Текущая страница: 19 (всего у книги 23 страниц)
Наличие в некоторых странах Латинской Америки негритянских организаций кабильдо (Кабильдо – муниципалитет, совет, самоуправление) и конфрадий-братств (в Бразилии – эрмандади), в которых участвовали как свободные негры, так и рабы, на первый взгляд, может служить подтверждением тезиса о лучшей доле рабов в испано-португальских странах, ибо таких организаций или их аналогов в США и английских колониях не было.
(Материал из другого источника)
-- ==== Sys2Proof/Tests/Slice0.lean ====
section
/-! SUPPORT. Tests of the model, each about one step or one word, and the witnesses that the hypotheses of the
statements can be met. The words and results of the instruction tests are those of spec/95_test_vectors.md and of the
examples of the instruction rules; the few others are worked out by hand from the rule named beside them. -/

namespace Sys2Proof.Tests

open Sys2Proof.Machine

/-! ### A small machine -/

/-- Code at 0x1000, eight bytes of data at 0x2000, four read-only bytes at 0x3000. -/
def sections3 : List Section :=
  [⟨"code", 0x1000, 0x1010, ⟨true, true, false, false⟩, 0⟩, ⟨"data", 0x2000, 0x2008, ⟨false, true, false, false⟩, 1⟩,
    ⟨"rom", 0x3000, 0x3004, ⟨false, true, false, true⟩, 2⟩]

/-- The data bytes of spec/95_test_vectors.md section 5.1. -/
def dataBytes : List Byte := [0x78, 0x56, 0x34, 0x12, 0x80, 0xFF, 0x34, 0x92]

/-- A running machine at 0x1000 with these sections and registers. -/
def machine (regs : List (RegIdx × Word)) : State :=
  regs.foldl (fun s r => s.setX r.1 r.2)
    { State.reset with
      es := .running, sections := sections3
      mem := Memory.setBytes (Memory.setBytes [] 0x2000 dataBytes) 0x3000 [1, 2, 3, 4] }

/-- The same with the word of an instruction at 0x1000. -/
def run (w : Word) (regs : List (RegIdx × Word)) : State :=
  let s := machine regs
  { s with mem := Memory.setBytes s.mem 0x1000 (bytesLe w 4) }

/-- The state after one step. -/
def stepped (s : State) : State :=
  match step s with
  | .next t => t
  | .fault _ => s
  | .refused _ => s

/-- One step has a next state. -/
def steps (s : State) : Bool :=
  match step s with
  | .next _ => true
  | .fault _ => false
  | .refused _ => false

theorem step_of_steps {s : State} (h : steps s = true) : step s = .next (stepped s) := by
  unfold steps at h
  unfold stepped
  split at h <;> simp_all

/-- One register, `pc`, `es` and `sr` after one step. -/
def after (s : State) (d : RegIdx) : Option (Word × Word × ExecState × Option StopReason) :=
  if steps s then some ((stepped s).x d, (stepped s).pc, (stepped s).es, (stepped s).sr) else none

/-- The eight data bytes after one step. -/
def dataAfter (s : State) : List Byte := (stepped s).memRead 0x2000 8 dataAccess

/-! ### Well-formedness (spec/30_encoding.md R91): the check refuses the ill-formed terms -/

theorem test_rdctl_index_16_refused : ¬ WellFormed (.rdctl 3 16) ∧ ¬ WellFormed (.rdctl 3 31) := by decide

theorem test_wrctl_index_16_refused : ¬ WellFormed (.wrctl 16 3) ∧ ¬ WellFormed (.wrctl 31 3) := by decide

theorem test_ctl_index_15_accepted : WellFormed (.rdctl 3 15) ∧ WellFormed (.wrctl 15 3) := by decide

/-! ### Words written out field by field from the encodings of spec/30_encoding.md R81 to R83 -/

/-- `ldw r3, 4(r1)`: A = 1, B = 3, IMM16 = 4, OP = 0x17. -/
theorem test_fields_load : decode (1#5 ++ 3#5 ++ 4#16 ++ 0x17#6) = .instr (.ldw 3 1 4) := by decide

/-- `xorhi r3, r1, 0x8001`: A = 1, B = 3, IMM16 = 0x8001, OP = 0x3C. -/
theorem test_fields_immediate : decode (1#5 ++ 3#5 ++ 0x8001#16 ++ 0x3C#6) = .instr (.xorhi 3 1 0x8001) := by decide

/-- `blt r1, r2, -4`: A = 1, B = 2, OP = 0x16. -/
theorem test_fields_branch : decode (1#5 ++ 2#5 ++ 0xFFFC#16 ++ 0x16#6) = .instr (.blt 1 2 0xFFFC) := by decide

/-- `call`: IMM26, OP = 0x00. -/
theorem test_fields_call : decode (0x2000001#26 ++ 0x00#6) = .instr (.call 0x2000001) := by decide

/-- `sub r3, r1, r2`: A = 1, B = 2, C = 3, OPX = 0x39, IMM5 = 0, OP = 0x3A. -/
theorem test_fields_register : decode (1#5 ++ 2#5 ++ 3#5 ++ 0x39#6 ++ 0#5 ++ 0x3A#6) = .instr (.sub 3 1 2) := by
  decide

/-- `srai r3, r1, 31`: A = 1, B = 0, C = 3, OPX = 0x3A, IMM5 = 31. -/
theorem test_fields_shift : decode (1#5 ++ 0#5 ++ 3#5 ++ 0x3A#6 ++ 31#5 ++ 0x3A#6) = .instr (.srai 3 1 31) := by
  decide

/-- `mulxsu r3, r1, r2`: OPX = 0x17. -/
theorem test_fields_multiply : decode (1#5 ++ 2#5 ++ 3#5 ++ 0x17#6 ++ 0#5 ++ 0x3A#6) = .instr (.mulxsu 3 1 2) := by
  decide

/-- `wrctl ctl15, r1`: A = 1, B = 0, C = 0, OPX = 0x2E, IMM5 = 15. -/
theorem test_fields_control : decode (1#5 ++ 0#5 ++ 0#5 ++ 0x2E#6 ++ 15#5 ++ 0x3A#6) = .instr (.wrctl 15 1) := by
  decide

/-- The byte order of decodeTableWord (R80): the word of `add r3, r1, r2` as a number. -/
theorem test_decodeTableWord : decodeTableWord 32 0x0887883A = some (.add 3 1 2) ∧
    decodeTableWord 32 0x0000003A = none := by
  decide

/-- `withFetchWord` after reset: the next step runs the word (log 10). -/
theorem test_withFetchWord :
    after (State.reset.withFetchWord 32 0x00FFFFC4) 3 = some (0xFFFFFFFF, 0x1004, .running, none) := by decide

/-! ### Loads and stores (spec/45_load_store.md; spec/95_test_vectors.md) -/

theorem test_ldbu :
    decode 0x08C00143#32 = .instr (.ldbu 3 1 0x0005) ∧ encode (.ldbu 3 1 0x0005) = 0x08C00143#32 ∧
    after (run 0x08C00143 [(1, 0x2000), (3, 0xAAAAAAAA)]) 3 = some (0x000000FF, 0x1004, .running, none) := by decide

theorem test_stb :
    decode 0x088001C5#32 = .instr (.stb 2 1 0x0007) ∧ encode (.stb 2 1 0x0007) = 0x088001C5#32 ∧
    dataAfter (run 0x088001C5 [(1, 0x2000), (2, 0xA1B2C3D4)]) = [0x78, 0x56, 0x34, 0x12, 0x80, 0xFF, 0x34, 0xD4] := by
  decide

theorem test_ldb :
    decode 0x08C00107#32 = .instr (.ldb 3 1 0x0004) ∧ encode (.ldb 3 1 0x0004) = 0x08C00107#32 ∧
    after (run 0x08C00107 [(1, 0x2000), (3, 0xAAAAAAAA)]) 3 = some (0xFFFFFF80, 0x1004, .running, none) := by decide

theorem test_ldhu :
    decode 0x08C0010B#32 = .instr (.ldhu 3 1 0x0004) ∧ encode (.ldhu 3 1 0x0004) = 0x08C0010B#32 ∧
    after (run 0x08C0010B [(1, 0x2000), (3, 0xAAAAAAAA)]) 3 = some (0x0000FF80, 0x1004, .running, none) := by decide

theorem test_sth :
    decode 0x0880018D#32 = .instr (.sth 2 1 0x0006) ∧ encode (.sth 2 1 0x0006) = 0x0880018D#32 ∧
    dataAfter (run 0x0880018D [(1, 0x2000), (2, 0xA1B2C3D4)]) = [0x78, 0x56, 0x34, 0x12, 0x80, 0xFF, 0xD4, 0xC3] := by
  decide

theorem test_ldh :
    decode 0x08C0010F#32 = .instr (.ldh 3 1 0x0004) ∧ encode (.ldh 3 1 0x0004) = 0x08C0010F#32 ∧
    after (run 0x08C0010F [(1, 0x2000), (3, 0xAAAAAAAA)]) 3 = some (0xFFFFFF80, 0x1004, .running, none) := by decide

theorem test_stw :
    decode 0x08800115#32 = .instr (.stw 2 1 0x0004) ∧ encode (.stw 2 1 0x0004) = 0x08800115#32 ∧
    dataAfter (run 0x08800115 [(1, 0x2000), (2, 0xA1B2C3D4)]) = [0x78, 0x56, 0x34, 0x12, 0xD4, 0xC3, 0xB2, 0xA1] := by
  decide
Что же представляли собой эти организации? Кабильдо имелись в основном на Кубе и в Бразилии, они получили распространение в XIX в. – тогда, когда происходил, с одной стороны, «расцвет» рабовладельческого общества, с другой – мощный рост аболиционистского движения. Кабильдо представляло собой самоуправленческую организацию взаимопомощи, существовавшую только в крупных городах и объединявшую негров – свободных и рабов (в основном ремесленников, работавших на оброк, и слуг) по племенному признаку. Члены кабильдо избирали свое руководство – «короля», «королеву», «майорала» (надсмотрщика), тамбурмажора, кассира. Внешне деятельность кабильдо проявлялась главным образом в участии ее членов в католических праздниках, в религиозных и карнавальных шествиях, где они выступали, как принято было тогда говорить, «согласно обычаям их нации» – со своими плясками и песнями. Почему власти, рабовладельцы и церковь разрешили деятельность кабильдо? Эта организация действовала на негритянскую массу «успокаивающе», сдерживающе, она позволяла контролировать настроение негров, страх перед которыми никогда не покидал власть имущих. Контроль осуществлялся через руководителей кабильдо, подбиравшихся из числа «надежных» африканцев. Церковь в свою очередь считала, что она через кабильдо укрепляет свое влияние в негритянской среде.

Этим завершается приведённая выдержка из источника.